Le CSA n’entend pas renoncer à contrôler l’internet

par ARNO*
 

Le magazine Le Nouvel Hebdo publie dans son édition du 2 mars un entretien avec Dominique Baudis, le nouveau boss du CSA. On espérait du remplaçant de Hervé Bourges un peu mieux que son prédécesseur, pour l’instant c’est carrément décevant : soit Dominique Baudis ne maîtrise pas encore ses dossiers, soit il a déjà été formaté par l’esprit-maison qui règne au CSA, soit c’est aussi grave que pendant l’ère précédente.

- Le CSA contrôle l’internet

Vieille question : le CSA doit-il avoir le moindre contrôle sur l’internet ? On se souvient que le CSA prétendait nous imposer à tous (nous les ch’tits sites indépendants) une déclaration de média audiovisuel auprès de ses services. On se souvient encore des déclarations de Hervé Bourges, criant sur tous les toits que le CSA avait toute autorité sur le réseau.

Avec Dominique Baudis, le CSA se répète : « Dans le domaine d’internet, chacun doit remplir sa mission. Évidemment, les médias audiovisuels relèvent de l’autorité du CSA. Pas question qu’ils s’affranchissent des règles du Conseil lorsqu’ils émettent à destination d’ordinateurs. » Hum, « émettre à destination d’ordinateurs », le gars maîtrise son sujet...

« Je considère que tout ce qui concerne les médias audiovisuels, qui s’adressent à une masse de gens et qui ne sont ni du ressort de la correspondance privée, ni du commerce en ligne, relèvent de notre compétence. Le fait qu’ils ne soient disponibles que sur internet n’y change rien. Car la télévision ne se définit plus seulement par l’existence d’un téléviseur. » Otez-moi d’un doute : est-ce que tout ce qui n’est pas de la correspondance privée ni du commerce en ligne est de la télévision ?

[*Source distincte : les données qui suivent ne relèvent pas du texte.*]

theorem writePhys_scratch {s : State} {ext : Ext} {m : Marks} {mask : Nat → Bool} {pa c : Nat} {data : List Byte} (hl : 0 < data.length) (h2 : data.length ≤ 2048)
    (h : ∀ j, j < data.length → ∃ key, place s (pa + j) = .scratch key ∧ inNoticeRing s key = false) :
    ∃ t, writePhys ext m mask pa data s = (.ok (), t) ∧ StoredTo s t mask pa data c := by
  obtain ⟨k0, hk0, -⟩ := h 0 hl
  let kf (x : Nat) : Nat := match place s x with | .scratch key => key | _ => 0
  have hkf : ∀ j, j < data.length → place s (pa + j) = .scratch (kf (pa + j)) ∧ inNoticeRing s (kf (pa + j)) = false := by
    intro j hj
    obtain ⟨key, h1, h2⟩ := h j hj
    simp only [kf, h1]; exact ⟨trivial, h2⟩
  have inj : ∀ x y, pa ≤ x → x < pa + data.length → pa ≤ y → y < pa + data.length → kf x = kf y → x = y := by
    intro x y a1 a2 a3 a4 he
    have hx := (hkf (x - pa) (by omega)).1
    have hy := (hkf (y - pa) (by omega)).1
    rw [show pa + (x - pa) = x by omega] at hx
    rw [show pa + (y - pa) = y by omega] at hy
    exact place_inj hx hy (by omega) he
  obtain ⟨g1, g2⟩ := storeKeys_get mask kf 0 pa data s.mem inj
  let s1 : State := { s with ctr := (countLines pa data.length s).ctr, mem := storeKeys mask kf 0 pa data s.mem }
  have e1 : pokeBytes mask 0 pa data (countLines pa data.length s) = s1 := by
    rw [countLines_eq]
    exact pokeBytes_scratch mask kf 0 pa data _ hkf
  have e2 : ∃ p r, markWords mask (fun _ => false) pa data.length s1 = { s1 with poison := p, errs := r } := by
    have noBad : ∀ l : List Nat, l.any (fun i => mask i && false) = false := by intro l; simp
    have : ∀ (l : List Nat) (t : State), (∀ j, j < data.length → ∃ key, place t (pa + j) = .scratch key) →
        ∃ p r, forEach (fun u s =>
          if meets (fun i => mask i && false) pa data.length u then markWord true u s
          else if pa ≤ u && u + 16 ≤ pa + data.length && (upFrom (u - pa) 16).all mask then markWord false u s
          else s) l t = { t with poison := p, errs := r } := by
      intro l
      induction l with
      | nil => intro t _; exact ⟨t.poison, t.errs, rfl⟩
      | cons u l ih =>
        intro t ht
        simp only [forEach, meets, noBad, Bool.false_eq_true, if_false]
        simp only [meets, noBad, Bool.false_eq_true, if_false] at ih
        split
        · rename_i hu
          simp only [Bool.and_eq_true, decide_eq_true_eq] at hu
          have hk := ht (u - pa) (by omega)
          rw [show pa + (u - pa) = u by omega] at hk
          obtain ⟨q, r, e⟩ := markWord_scratch (p := false) hk
          rw [e]
          obtain ⟨p, r', hp⟩ := ih { t with poison := q, errs := r } ht
          exact ⟨p, r', hp⟩
        · exact ih t ht
    refine this _ _ ?_
    intro j hj
    obtain ⟨key, hk, -⟩ := h j hj
    exact ⟨key, hk⟩
  obtain ⟨p, r, e2⟩ := e2
  refine ⟨rewatchAll { s1 with poison := p, errs := r }, ?_, ?_, ?_, ?_, ?_⟩
  · have : place s pa = .scratch k0 := hk0
    simp only [writePhys, storePhys, this, e1, e2]
  · rw [rewatchAll_eq]; exact ⟨_, _, _, _, _, rfl⟩
  · intro j key hj hm hp
    rw [rewatchAll_eq]
    have := g1 j hj (by simpa using hm)
    have hkey : kf (pa + j) = key := by simp only [kf, hp]
    rw [hkey] at this
    exact this
  · intro key hk
    rw [rewatchAll_eq]
    refine g2 key ?_
    intro j hj hm he
    refine hk j hj (by simpa using hm) ?_
    rw [← he]; exact (hkf j hj).1
  · intro hc
    exact rewatchAll_core hc

theorem coreStore_scratch {s : State} {c w : Nat} {a : W64} {mask : Nat → Bool} {data : List Byte} {fin : State → State}
    {va pa : Nat} {na : Bool} (hob : Iw.ob w = false) (hl : 0 < data.length) (h2 : data.length ≤ 2048)
    (hc : coreAddr s a data.length false = .ok (.loc va)) (hv : va % 2 ^ 21 + data.length ≤ 2 ^ 21)
    (ht : translate s .write va = some (pa, na))
    (h : ∀ j, j < data.length → ∃ key, place s (pa + j) = .scratch key ∧ inNoticeRing s key = false) :
    ∃ t, coreStore c w a mask data fin s = fin t ∧ StoredTo s t mask pa data c := by
  obtain ⟨k0, hk0, -⟩ := h 0 hl
  obtain ⟨t, e, st⟩ := writePhys_scratch (ext := {}) (m := { memMarks w with noalloc := (memMarks w).noalloc || na }) (mask := mask) (c := c) hl h2 h
  refine ⟨t, ?_, st⟩
  have h0 : data.length ≠ 0 := by omega
  have tr := translates_one (s := s) (nd := .write) h0 hv (by rw [ht]; rfl)
  unfold coreStore
  simp only [hob, hc, tr, needRange_scratch (wr := true) h0 hv ht hk0, writeVirt, storeVirt, pieces_one h0 hv, storePieces, ht]
  simp only [writePhys] at e
  simp [e]

theorem noHold {k : Core} (h : k.hold = none) : ({ k with hold := none } : Core) = k := by
  cases k; simp_all

theorem finish_core (c len : Nat) (f : Core → Core) (t : State) :
    (finish c len f t).core c = (f { t.core c with hold := none }).retire len t.beat := by
  simp [finish, State.core, State.setCore]

theorem finishWith_eq {c len : Nat} {cd : Conds} {f : Core → Core} {t : State}
    (h : (f { t.core c with hold := none }).arithTrap cd = false) :
    finishWith c len cd f t = finish c len (fun k => (f k).raise cd) t := by
  unfold finishWith
  simp only [finish_core]
  have : (((f { t.core c with hold := none }).raise cd).retire len t.beat).arithTrap cd = (f { t.core c with hold := none }).arithTrap cd := rfl
  rw [this, h]
  simp

theorem traceCore_touches (c kind : Nat) (s : State) :
    ∃ r st, traceCore c kind s = { s with regs := r, streams := st } := traceEmit_touches ..

theorem core_modCore (c : Nat) (f : Core → Core) (s : State) : (s.modCore c f).core c = f (s.core c) := by
  simp [State.modCore, State.core, State.setCore]

theorem core_modCore_other {c j : Nat} (h : j ≠ c) (f : Core → Core) (s : State) : (s.modCore c f).core j = s.core j := by
  simp [State.modCore, State.core, State.setCore, Tab.get_set_ne h]

theorem stopOthers_frame (d c : Nat) (s : State) :
    ∃ cs, stopOthers d c s = { s with cores := cs } ∧ Tab.get {} cs c = s.core c := by
  unfold stopOthers
  have : ∀ (l : List Nat) (t : State), c ∉ l → ∃ cs,
      forEach (fun c s => State.modCore s c fun k => { k with stopping := k.mode == .running }) l t = { t with cores := cs } ∧
        Tab.get {} cs c = t.core c := by
    intro l
    induction l with
    | nil => intro t _; exact ⟨_, rfl, rfl⟩
    | cons x l ih =>
      intro t hx
      simp only [List.mem_cons, not_or] at hx
      obtain ⟨cs, e, g⟩ := ih (t.modCore x fun k => { k with stopping := k.mode == .running }) hx.2
      refine ⟨cs, e, ?_⟩
      rw [g, core_modCore_other hx.1]
  exact this _ s (by simp [List.mem_filter])

/-- What a trap does (R189). -/
theorem trapAt_frame {c cause : Nat} {pc : W64} {s : State} (h : (s.core c).trapValid = false) :
    ∃ cs r st ds, trapAt c cause pc s = { s with cores := cs, regs := r, streams := st, disps := ds } ∧
      Tab.get {} cs c = (s.core c).trapped cause pc := by
  obtain ⟨r, t, e⟩ := traceCore_touches c 1 (s.setCore c ((s.core c).trapped cause pc))
  have h0 : (State.core { s.setCore c ((s.core c).trapped cause pc) with regs := r, streams := t } c) = (s.core c).trapped cause pc := by
    simp [State.core, State.setCore]
  unfold trapAt
  simp only [h, e, Bool.false_eq_true, if_false]
  split
  · exact ⟨_, _, _, _, rfl, h0⟩
  · rename_i d hd
    obtain ⟨cs, e', g⟩ := stopOthers_frame d c
      (State.modDisp { s.setCore c ((s.core c).trapped cause pc) with regs := r, streams := t } d fun r =>
        { r with trap := if r.trap.isSome then r.trap else some (cause, c) })
    rw [e']
    exact ⟨cs, r, t, _, rfl, g.trans h0⟩

theorem storeBytes_mem (key : Nat) (l : List Byte) (s : State) : storeBytes key l s = { s with mem := storeKeys (fun _ => true) id 0 key l s.mem } := by
  have : ∀ i key s, storeBytes key l s = { s with mem := storeKeys (fun _ => true) id i key l s.mem } := by
    induction l with
    | nil => intro i key s; rfl
    | cons b t ih => intro i key s; simp only [storeBytes]; rw [ih (i + 1)]; rfl
  exact this 0 key s

theorem ofBytes_toBytes (n v : Nat) : ofBytes (toBytes n v) = v % 256 ^ n := by
  induction n generalizing v with
  | zero => simp [toBytes, ofBytes, Nat.mod_one]
  | succ n ih =>
    simp only [toBytes, ofBytes, ih, BitVec.toNat_ofNat]
    have e : 256 ^ (n + 1) = 256 * 256 ^ n := by rw [Nat.pow_succ, Nat.mul_comm]
    rw [e, Nat.mod_mul]

theorem scratchPut_spec {s : State} {key n v c : Nat} (hr : inNoticeRing s key = false) :
    ∃ m cs, scratchPut key n v s = { s with mem := m, cores := cs } ∧
      ofBytes ((upFrom key n).map (fun i => Tab.get 0 m i)) = v % 256 ^ n ∧
      (∀ i, (i < key ∨ key + n ≤ i) → Tab.get 0 m i = s.byte i) ∧
      ((s.core c).hold = none → Tab.get {} cs c = s.core c) := by
  unfold scratchPut
  simp only [hr, Bool.false_eq_true, if_false]
  obtain ⟨g1, g2⟩ := storeKeys_get (fun _ => true) id 0 key (toBytes n v) s.mem (fun _ _ _ _ _ _ h => h)
  have hup : ∀ (k m : Nat) (f : Nat → Byte), (upFrom k m).map f = (List.range m).map fun j => f (k + j) := by
    intro k m f
    induction m generalizing k with
    | zero => rfl
    | succ m ih =>
      simp only [upFrom, List.map_cons, ih, List.range_succ_eq_map, List.map_map, Nat.add_zero]
      congr 1
      apply List.map_congr_left
      intro j _; simp; congr 1; omega
  refine ⟨storeKeys (fun _ => true) id 0 key (toBytes n v) s.mem, (rewatchAll (storeBytes key (toBytes n v) s)).cores, ?_, ?_, ?_, ?_⟩
  · rw [rewatchAll_eq, storeBytes_mem]
  · rw [← ofBytes_toBytes]
    congr 1
    rw [hup]
    apply List.ext_getElem
    · simp
    · intro j h1 h2
      simp only [List.length_map, List.length_range] at h1
      have := g1 j (by simpa using h1) rfl
      simp only [id] at this
      simp only [List.getElem_map, List.getElem_range]
      rw [this, List.getElem?_eq_getElem h2]; rfl
  · intro i hi
    refine g2 i ?_
    intro j hj _ he
    simp only [toBytes_length, id] at hj he
    omega
  · intro hc
    have hc' : ((storeBytes key (toBytes n v) s).core c).hold = none := by rw [storeBytes_mem]; exact hc
    have := rewatchAll_core hc'
    simp only [State.core] at this
    rw [this, storeBytes_mem]; rfl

Mais, grâce à son esprit d’ouverture qui le caractérise, Dominique Baudis affine son propos : « Si une chaîne de télévision organise à l’antenne un débat dans le cadre d’une campagne électorale, elle se plie à la réglementation du CSA. Lorsque le programme est diffusé en ligne, les contraintes sont identiques. De la même façon, je considère que les chaînes, qui sont soumises à la signalétique du Conseil pour leurs émissions, seraient en infraction si elles ne les appliquaient pas lors de la diffusion des mêmes documents sur le net. Il faudra toutefois examiner le cas des radios et des télévisions qui émettent directement et uniquement en ligne. » Cette dernière phrase est intéressante : il serait possible d’appliquer un traitement différent aux médias en ligne qui n’existent que sur le réseau et aux médias en ligne qui existent aussi hors du réseau. Il ne reste plus qu’à expliquer ça au Conseil constitutionnel, et à déterminer comment on fait la différence entre le site Web de TF1, le site d’une filiale que TF1 ne manquera pas de monter sur le Web (pour contourner les restrictions appliquées à son site principal), et le site d’une start-up financée par TF1.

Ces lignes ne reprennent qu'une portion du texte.